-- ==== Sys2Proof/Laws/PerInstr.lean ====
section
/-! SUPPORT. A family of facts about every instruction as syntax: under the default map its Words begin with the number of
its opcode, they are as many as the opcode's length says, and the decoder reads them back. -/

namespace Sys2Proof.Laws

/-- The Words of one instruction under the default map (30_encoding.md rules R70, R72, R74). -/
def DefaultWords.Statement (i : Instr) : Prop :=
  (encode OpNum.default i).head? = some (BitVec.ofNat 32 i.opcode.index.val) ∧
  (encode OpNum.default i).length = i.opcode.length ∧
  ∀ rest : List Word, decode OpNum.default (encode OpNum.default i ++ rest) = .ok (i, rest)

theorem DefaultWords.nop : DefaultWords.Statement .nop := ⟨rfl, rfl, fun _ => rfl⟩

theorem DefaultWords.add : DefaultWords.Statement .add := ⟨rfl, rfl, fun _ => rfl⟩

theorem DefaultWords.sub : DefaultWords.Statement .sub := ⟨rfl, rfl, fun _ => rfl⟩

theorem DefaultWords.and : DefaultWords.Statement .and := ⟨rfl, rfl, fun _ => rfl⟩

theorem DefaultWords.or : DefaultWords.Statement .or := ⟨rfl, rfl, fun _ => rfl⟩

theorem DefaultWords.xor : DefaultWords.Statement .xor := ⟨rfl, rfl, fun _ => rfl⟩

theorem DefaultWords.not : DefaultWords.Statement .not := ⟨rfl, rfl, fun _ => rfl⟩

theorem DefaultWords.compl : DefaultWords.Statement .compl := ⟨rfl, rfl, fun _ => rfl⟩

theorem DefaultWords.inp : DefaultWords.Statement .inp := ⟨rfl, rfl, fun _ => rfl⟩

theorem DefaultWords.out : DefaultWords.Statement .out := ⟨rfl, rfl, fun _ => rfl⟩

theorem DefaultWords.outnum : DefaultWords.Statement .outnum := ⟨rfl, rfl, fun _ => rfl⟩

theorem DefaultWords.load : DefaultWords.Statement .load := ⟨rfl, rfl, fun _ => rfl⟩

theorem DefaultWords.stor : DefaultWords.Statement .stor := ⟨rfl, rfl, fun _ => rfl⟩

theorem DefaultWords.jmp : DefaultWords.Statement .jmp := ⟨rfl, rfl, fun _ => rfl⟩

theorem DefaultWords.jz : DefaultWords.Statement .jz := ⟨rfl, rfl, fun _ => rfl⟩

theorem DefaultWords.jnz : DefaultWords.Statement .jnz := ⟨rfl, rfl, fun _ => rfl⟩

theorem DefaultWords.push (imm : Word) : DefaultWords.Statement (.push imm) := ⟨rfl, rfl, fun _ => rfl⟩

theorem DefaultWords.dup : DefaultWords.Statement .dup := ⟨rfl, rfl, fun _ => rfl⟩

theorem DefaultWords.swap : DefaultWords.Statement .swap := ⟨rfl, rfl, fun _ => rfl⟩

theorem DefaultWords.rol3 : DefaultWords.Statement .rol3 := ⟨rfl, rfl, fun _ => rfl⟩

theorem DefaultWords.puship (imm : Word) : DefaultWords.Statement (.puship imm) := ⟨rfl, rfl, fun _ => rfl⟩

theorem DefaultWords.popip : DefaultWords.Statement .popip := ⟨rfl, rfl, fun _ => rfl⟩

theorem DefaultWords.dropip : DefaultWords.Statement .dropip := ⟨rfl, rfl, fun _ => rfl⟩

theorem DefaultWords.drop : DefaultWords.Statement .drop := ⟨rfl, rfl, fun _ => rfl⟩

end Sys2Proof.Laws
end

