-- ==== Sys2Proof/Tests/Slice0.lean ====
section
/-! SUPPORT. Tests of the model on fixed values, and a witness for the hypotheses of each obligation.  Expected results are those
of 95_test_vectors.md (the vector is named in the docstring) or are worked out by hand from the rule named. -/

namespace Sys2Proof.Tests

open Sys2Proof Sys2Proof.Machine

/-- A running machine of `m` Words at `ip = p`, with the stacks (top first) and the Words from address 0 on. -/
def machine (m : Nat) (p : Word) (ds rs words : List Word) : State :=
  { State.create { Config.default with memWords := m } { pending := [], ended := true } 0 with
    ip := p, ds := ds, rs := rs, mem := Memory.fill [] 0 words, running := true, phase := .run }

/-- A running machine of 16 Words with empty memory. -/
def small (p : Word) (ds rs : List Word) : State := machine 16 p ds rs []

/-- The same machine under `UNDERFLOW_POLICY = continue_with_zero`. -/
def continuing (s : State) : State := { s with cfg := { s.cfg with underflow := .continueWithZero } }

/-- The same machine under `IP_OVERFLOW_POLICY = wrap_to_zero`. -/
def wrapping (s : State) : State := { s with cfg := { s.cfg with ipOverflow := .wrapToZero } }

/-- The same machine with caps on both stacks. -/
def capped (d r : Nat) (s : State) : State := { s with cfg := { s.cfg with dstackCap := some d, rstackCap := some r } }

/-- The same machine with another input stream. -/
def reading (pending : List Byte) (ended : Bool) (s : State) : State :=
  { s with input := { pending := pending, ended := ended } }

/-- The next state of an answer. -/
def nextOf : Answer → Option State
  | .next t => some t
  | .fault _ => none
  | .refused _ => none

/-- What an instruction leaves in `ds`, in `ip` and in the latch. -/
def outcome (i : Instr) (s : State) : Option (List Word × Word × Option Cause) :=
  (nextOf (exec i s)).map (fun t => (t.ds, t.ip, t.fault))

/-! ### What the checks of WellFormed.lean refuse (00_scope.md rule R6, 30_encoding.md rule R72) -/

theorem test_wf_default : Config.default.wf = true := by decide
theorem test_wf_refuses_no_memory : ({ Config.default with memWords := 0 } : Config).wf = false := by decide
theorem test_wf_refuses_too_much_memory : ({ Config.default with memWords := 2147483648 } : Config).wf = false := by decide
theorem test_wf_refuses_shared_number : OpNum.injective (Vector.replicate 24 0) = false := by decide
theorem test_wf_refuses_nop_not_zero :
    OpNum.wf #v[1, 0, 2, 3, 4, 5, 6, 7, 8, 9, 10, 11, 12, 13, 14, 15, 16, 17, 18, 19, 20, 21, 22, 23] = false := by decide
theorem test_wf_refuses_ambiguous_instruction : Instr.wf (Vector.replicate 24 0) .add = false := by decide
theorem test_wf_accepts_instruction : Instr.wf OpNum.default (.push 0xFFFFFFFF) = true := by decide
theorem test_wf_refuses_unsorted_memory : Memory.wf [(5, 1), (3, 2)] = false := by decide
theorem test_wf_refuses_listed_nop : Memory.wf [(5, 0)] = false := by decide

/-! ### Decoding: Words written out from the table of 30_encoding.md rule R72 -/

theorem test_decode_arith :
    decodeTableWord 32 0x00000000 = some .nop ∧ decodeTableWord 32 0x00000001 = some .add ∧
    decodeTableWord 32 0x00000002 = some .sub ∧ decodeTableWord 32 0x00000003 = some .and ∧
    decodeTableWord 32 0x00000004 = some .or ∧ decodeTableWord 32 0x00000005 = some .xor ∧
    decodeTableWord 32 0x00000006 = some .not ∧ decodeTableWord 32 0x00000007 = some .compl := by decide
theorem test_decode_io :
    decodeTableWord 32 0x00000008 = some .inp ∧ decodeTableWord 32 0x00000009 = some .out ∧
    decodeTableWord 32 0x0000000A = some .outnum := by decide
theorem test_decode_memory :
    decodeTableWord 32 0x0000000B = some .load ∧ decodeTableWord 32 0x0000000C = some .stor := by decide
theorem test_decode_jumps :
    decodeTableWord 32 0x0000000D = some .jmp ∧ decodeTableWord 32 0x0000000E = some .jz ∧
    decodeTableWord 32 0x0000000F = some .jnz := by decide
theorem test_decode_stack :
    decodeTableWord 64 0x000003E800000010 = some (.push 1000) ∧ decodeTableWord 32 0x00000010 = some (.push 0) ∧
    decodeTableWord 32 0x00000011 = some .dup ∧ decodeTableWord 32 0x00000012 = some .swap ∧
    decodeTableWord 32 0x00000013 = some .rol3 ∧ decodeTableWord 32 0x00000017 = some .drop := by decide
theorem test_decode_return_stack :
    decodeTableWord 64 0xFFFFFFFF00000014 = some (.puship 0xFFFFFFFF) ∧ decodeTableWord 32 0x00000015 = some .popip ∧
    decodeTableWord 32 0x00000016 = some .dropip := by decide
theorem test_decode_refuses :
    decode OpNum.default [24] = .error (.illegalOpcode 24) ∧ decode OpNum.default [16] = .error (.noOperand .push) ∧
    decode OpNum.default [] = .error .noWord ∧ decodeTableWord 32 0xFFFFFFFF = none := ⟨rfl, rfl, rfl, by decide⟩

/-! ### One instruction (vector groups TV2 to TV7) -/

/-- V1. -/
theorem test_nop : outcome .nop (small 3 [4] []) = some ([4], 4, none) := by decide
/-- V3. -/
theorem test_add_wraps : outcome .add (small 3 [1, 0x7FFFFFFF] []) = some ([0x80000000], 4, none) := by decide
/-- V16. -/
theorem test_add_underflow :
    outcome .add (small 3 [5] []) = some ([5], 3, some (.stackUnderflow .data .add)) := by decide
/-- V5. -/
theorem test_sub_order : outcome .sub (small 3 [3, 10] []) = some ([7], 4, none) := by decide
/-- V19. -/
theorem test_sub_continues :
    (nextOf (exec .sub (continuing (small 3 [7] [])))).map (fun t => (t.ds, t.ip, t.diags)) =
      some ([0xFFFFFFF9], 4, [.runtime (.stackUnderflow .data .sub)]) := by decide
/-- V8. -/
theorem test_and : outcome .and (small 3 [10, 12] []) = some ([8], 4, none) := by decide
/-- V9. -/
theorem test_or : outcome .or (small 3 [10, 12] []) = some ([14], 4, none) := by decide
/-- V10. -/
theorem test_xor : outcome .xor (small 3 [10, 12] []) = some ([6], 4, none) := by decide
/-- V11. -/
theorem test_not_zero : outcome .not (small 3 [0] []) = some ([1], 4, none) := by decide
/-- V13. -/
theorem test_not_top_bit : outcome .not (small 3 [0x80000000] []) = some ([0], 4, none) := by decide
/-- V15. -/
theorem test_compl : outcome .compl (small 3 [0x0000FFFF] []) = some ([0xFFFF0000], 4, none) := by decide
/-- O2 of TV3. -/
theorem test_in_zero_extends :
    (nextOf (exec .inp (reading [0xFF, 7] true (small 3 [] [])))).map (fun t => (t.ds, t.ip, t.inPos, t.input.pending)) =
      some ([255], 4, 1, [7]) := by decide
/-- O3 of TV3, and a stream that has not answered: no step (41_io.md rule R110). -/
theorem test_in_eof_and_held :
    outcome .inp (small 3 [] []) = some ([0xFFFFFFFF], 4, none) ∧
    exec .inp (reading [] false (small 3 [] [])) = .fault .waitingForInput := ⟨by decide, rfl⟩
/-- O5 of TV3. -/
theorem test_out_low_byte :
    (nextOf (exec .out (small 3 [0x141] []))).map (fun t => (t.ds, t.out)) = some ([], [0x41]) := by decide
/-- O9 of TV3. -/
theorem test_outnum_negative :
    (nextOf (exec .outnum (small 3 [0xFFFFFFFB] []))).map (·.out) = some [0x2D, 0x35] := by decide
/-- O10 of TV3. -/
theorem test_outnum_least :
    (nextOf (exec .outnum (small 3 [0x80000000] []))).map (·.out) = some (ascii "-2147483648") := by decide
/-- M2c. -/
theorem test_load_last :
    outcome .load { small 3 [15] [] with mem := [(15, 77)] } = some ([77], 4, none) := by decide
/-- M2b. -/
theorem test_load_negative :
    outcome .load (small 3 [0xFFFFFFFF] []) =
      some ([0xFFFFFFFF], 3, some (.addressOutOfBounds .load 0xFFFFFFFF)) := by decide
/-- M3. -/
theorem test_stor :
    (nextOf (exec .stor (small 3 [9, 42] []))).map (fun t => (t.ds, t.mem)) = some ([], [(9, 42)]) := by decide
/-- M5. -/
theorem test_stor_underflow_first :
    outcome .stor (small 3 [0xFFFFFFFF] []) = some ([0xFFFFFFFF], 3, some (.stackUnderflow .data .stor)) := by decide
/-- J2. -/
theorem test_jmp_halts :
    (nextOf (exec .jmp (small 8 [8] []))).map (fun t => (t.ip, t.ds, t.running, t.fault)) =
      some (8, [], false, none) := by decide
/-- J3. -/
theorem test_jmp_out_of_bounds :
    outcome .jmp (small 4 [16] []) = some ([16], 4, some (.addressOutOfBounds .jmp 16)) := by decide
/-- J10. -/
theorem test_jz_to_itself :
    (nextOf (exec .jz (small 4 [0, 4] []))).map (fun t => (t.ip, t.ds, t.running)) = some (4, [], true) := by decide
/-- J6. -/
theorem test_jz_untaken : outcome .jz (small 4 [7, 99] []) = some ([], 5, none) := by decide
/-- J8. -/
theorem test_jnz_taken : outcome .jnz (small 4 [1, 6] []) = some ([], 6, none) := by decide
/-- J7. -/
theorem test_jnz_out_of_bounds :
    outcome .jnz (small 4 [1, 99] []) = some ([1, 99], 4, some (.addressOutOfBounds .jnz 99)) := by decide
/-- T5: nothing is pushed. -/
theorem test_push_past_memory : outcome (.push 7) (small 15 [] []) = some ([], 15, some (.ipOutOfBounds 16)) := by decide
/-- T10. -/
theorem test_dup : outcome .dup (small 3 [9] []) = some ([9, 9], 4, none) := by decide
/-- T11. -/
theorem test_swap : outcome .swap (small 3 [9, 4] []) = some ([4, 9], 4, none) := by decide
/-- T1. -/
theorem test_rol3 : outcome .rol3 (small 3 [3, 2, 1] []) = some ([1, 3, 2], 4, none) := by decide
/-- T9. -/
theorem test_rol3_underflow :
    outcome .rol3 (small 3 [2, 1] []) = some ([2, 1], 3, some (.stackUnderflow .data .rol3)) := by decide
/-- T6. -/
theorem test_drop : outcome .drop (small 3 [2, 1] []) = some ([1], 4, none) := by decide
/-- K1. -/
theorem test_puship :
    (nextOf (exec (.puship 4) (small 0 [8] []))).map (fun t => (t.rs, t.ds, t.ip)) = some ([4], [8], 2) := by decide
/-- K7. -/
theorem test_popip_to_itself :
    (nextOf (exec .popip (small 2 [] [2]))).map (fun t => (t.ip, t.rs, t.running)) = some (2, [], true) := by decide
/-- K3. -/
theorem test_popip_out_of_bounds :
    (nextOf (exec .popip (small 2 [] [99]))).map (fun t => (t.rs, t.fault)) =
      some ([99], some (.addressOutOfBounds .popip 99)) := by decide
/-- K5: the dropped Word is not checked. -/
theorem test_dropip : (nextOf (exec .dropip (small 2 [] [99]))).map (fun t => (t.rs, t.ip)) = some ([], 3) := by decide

····················

YOUR INSTRUCTIONS –
For each line above that includes "addressOutOfBounds", make a copy.

THE COMPLETED TASK –
      some ([0xFFFFFFFF], 3, some (.addressOutOfBounds .load 0xFFFFFFFF)) := by decide
    outcome .jmp (small 4 [16] []) = some ([16], 4, some (.addressOutOfBounds .jmp 16)) := by decide
    outcome .jnz (small 4 [1, 99] []) = some ([1, 99], 4, some (.addressOutOfBounds .jnz 99)) := by decide
      some ([99], some (.addressOutOfBounds .popip 99)) := by decide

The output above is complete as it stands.